• **PROBLEM REQUIREMENTS**: Please return only the lines from the one holding "readings it rests" through the one holding "(o.part.toNat < 3 → exec (.accsv", exactly as they appear in the records below, both ends included.

• **Saved entries**:
BEGIN

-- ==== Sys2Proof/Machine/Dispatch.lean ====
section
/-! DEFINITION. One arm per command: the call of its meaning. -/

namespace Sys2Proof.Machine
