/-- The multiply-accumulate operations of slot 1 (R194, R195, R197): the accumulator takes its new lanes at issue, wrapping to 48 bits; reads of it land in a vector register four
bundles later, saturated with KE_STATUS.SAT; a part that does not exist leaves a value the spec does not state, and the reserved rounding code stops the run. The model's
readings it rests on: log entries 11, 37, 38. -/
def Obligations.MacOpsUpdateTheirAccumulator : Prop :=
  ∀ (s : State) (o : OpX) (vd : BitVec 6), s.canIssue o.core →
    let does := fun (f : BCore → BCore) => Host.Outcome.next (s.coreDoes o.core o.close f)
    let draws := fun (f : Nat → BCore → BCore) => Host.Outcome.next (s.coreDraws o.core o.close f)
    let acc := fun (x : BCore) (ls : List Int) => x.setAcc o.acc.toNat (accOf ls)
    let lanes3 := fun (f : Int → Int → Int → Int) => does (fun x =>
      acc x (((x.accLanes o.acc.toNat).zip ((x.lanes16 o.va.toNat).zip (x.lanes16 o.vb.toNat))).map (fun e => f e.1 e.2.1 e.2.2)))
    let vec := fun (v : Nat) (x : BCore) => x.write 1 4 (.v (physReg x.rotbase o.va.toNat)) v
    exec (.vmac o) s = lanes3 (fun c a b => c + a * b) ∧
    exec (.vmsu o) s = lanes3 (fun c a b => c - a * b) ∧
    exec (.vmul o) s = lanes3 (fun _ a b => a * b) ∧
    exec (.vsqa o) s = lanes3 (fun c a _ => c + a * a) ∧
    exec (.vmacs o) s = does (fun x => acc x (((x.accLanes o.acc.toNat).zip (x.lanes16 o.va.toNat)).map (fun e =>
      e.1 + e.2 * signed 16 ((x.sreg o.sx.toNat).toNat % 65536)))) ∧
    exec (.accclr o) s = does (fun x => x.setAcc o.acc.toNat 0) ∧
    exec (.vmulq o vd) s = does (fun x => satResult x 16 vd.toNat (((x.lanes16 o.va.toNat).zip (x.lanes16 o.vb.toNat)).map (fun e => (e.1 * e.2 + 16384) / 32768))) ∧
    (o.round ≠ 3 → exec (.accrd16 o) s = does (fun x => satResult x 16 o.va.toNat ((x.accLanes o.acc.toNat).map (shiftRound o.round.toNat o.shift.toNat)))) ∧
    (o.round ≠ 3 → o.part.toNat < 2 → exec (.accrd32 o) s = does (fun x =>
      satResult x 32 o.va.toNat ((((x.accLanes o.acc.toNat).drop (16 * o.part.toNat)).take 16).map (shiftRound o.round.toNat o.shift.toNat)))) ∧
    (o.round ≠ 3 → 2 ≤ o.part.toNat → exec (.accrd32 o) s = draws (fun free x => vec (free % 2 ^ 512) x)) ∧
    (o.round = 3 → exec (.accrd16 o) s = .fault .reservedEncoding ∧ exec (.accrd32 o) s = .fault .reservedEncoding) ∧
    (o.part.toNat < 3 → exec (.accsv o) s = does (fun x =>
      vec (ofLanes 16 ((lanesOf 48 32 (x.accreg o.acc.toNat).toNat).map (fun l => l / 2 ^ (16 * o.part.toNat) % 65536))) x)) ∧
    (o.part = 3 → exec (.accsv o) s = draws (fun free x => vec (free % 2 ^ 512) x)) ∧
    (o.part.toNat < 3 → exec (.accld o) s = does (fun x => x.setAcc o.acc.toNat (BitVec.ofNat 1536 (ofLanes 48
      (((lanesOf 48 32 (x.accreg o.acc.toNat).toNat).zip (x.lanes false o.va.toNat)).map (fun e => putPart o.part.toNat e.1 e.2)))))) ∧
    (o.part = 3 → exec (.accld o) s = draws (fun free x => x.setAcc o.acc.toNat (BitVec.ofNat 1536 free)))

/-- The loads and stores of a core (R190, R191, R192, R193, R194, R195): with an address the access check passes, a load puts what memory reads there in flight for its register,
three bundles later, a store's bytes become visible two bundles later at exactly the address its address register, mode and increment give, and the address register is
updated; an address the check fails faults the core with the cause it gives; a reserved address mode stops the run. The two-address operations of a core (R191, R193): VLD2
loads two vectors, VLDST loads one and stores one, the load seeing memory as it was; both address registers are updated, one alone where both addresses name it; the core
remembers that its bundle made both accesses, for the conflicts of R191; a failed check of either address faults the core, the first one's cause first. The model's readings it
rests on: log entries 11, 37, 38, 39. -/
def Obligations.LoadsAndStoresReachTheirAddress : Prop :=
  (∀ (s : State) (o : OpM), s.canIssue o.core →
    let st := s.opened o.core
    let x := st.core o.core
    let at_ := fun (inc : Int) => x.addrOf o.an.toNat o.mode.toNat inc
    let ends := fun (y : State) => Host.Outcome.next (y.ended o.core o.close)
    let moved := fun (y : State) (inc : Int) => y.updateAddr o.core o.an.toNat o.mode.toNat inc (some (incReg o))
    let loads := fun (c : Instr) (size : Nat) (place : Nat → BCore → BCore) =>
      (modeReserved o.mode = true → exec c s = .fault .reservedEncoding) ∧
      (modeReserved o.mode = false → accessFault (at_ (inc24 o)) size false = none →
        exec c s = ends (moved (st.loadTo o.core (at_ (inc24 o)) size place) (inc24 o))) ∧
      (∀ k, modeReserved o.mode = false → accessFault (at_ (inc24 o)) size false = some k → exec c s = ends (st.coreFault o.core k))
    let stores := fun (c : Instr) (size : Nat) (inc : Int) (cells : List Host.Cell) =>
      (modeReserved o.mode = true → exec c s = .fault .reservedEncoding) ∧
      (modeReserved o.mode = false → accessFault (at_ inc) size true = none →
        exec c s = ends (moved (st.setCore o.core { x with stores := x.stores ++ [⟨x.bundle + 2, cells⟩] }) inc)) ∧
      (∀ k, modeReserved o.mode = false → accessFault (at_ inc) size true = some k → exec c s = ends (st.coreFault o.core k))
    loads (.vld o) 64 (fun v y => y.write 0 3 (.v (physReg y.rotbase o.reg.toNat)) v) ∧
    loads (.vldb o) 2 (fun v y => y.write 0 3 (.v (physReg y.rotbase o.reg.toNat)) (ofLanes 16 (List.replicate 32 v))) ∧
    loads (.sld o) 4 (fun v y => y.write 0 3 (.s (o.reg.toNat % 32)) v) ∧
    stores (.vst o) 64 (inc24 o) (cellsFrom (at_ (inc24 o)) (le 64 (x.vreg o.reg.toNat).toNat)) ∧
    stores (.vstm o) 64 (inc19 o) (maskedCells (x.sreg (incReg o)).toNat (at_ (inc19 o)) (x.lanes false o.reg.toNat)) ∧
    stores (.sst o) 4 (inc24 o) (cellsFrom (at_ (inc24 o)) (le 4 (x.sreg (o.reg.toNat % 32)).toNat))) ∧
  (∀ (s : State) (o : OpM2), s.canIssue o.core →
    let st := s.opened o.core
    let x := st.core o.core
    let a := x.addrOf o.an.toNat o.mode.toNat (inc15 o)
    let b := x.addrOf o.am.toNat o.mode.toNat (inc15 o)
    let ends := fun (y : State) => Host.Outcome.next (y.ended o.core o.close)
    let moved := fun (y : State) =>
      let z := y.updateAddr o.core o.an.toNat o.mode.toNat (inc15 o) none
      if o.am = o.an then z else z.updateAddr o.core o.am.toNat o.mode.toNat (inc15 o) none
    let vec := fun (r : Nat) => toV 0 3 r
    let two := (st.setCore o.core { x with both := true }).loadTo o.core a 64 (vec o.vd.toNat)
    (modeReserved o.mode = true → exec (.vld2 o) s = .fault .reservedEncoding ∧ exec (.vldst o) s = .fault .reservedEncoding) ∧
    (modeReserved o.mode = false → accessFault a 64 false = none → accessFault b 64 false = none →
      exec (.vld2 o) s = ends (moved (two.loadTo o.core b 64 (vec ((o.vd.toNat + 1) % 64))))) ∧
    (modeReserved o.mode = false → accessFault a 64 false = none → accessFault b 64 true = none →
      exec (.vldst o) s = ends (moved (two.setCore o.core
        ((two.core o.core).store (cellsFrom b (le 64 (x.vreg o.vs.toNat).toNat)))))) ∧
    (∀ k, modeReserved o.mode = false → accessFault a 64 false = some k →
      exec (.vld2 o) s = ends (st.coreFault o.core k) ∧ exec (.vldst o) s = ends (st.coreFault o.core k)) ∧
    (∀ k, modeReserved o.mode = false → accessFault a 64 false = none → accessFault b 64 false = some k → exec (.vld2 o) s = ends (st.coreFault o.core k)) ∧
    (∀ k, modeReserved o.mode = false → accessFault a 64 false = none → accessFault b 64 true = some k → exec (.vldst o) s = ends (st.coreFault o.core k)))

END

• **TASK SOLUTION**:
readings it rests on: log entries 11, 37, 38. -/
def Obligations.MacOpsUpdateTheirAccumulator : Prop :=
  ∀ (s : State) (o : OpX) (vd : BitVec 6), s.canIssue o.core →
    let does := fun (f : BCore → BCore) => Host.Outcome.next (s.coreDoes o.core o.close f)
    let draws := fun (f : Nat → BCore → BCore) => Host.Outcome.next (s.coreDraws o.core o.close f)
    let acc := fun (x : BCore) (ls : List Int) => x.setAcc o.acc.toNat (accOf ls)
    let lanes3 := fun (f : Int → Int → Int → Int) => does (fun x =>
      acc x (((x.accLanes o.acc.toNat).zip ((x.lanes16 o.va.toNat).zip (x.lanes16 o.vb.toNat))).map (fun e => f e.1 e.2.1 e.2.2)))
    let vec := fun (v : Nat) (x : BCore) => x.write 1 4 (.v (physReg x.rotbase o.va.toNat)) v
    exec (.vmac o) s = lanes3 (fun c a b => c + a * b) ∧
    exec (.vmsu o) s = lanes3 (fun c a b => c - a * b) ∧
    exec (.vmul o) s = lanes3 (fun _ a b => a * b) ∧
    exec (.vsqa o) s = lanes3 (fun c a _ => c + a * a) ∧
    exec (.vmacs o) s = does (fun x => acc x (((x.accLanes o.acc.toNat).zip (x.lanes16 o.va.toNat)).map (fun e =>
      e.1 + e.2 * signed 16 ((x.sreg o.sx.toNat).toNat % 65536)))) ∧
    exec (.accclr o) s = does (fun x => x.setAcc o.acc.toNat 0) ∧
    exec (.vmulq o vd) s = does (fun x => satResult x 16 vd.toNat (((x.lanes16 o.va.toNat).zip (x.lanes16 o.vb.toNat)).map (fun e => (e.1 * e.2 + 16384) / 32768))) ∧
    (o.round ≠ 3 → exec (.accrd16 o) s = does (fun x => satResult x 16 o.va.toNat ((x.accLanes o.acc.toNat).map (shiftRound o.round.toNat o.shift.toNat)))) ∧
    (o.round ≠ 3 → o.part.toNat < 2 → exec (.accrd32 o) s = does (fun x =>
      satResult x 32 o.va.toNat ((((x.accLanes o.acc.toNat).drop (16 * o.part.toNat)).take 16).map (shiftRound o.round.toNat o.shift.toNat)))) ∧
    (o.round ≠ 3 → 2 ≤ o.part.toNat → exec (.accrd32 o) s = draws (fun free x => vec (free % 2 ^ 512) x)) ∧
    (o.round = 3 → exec (.accrd16 o) s = .fault .reservedEncoding ∧ exec (.accrd32 o) s = .fault .reservedEncoding) ∧
    (o.part.toNat < 3 → exec (.accsv o) s = does (fun x =>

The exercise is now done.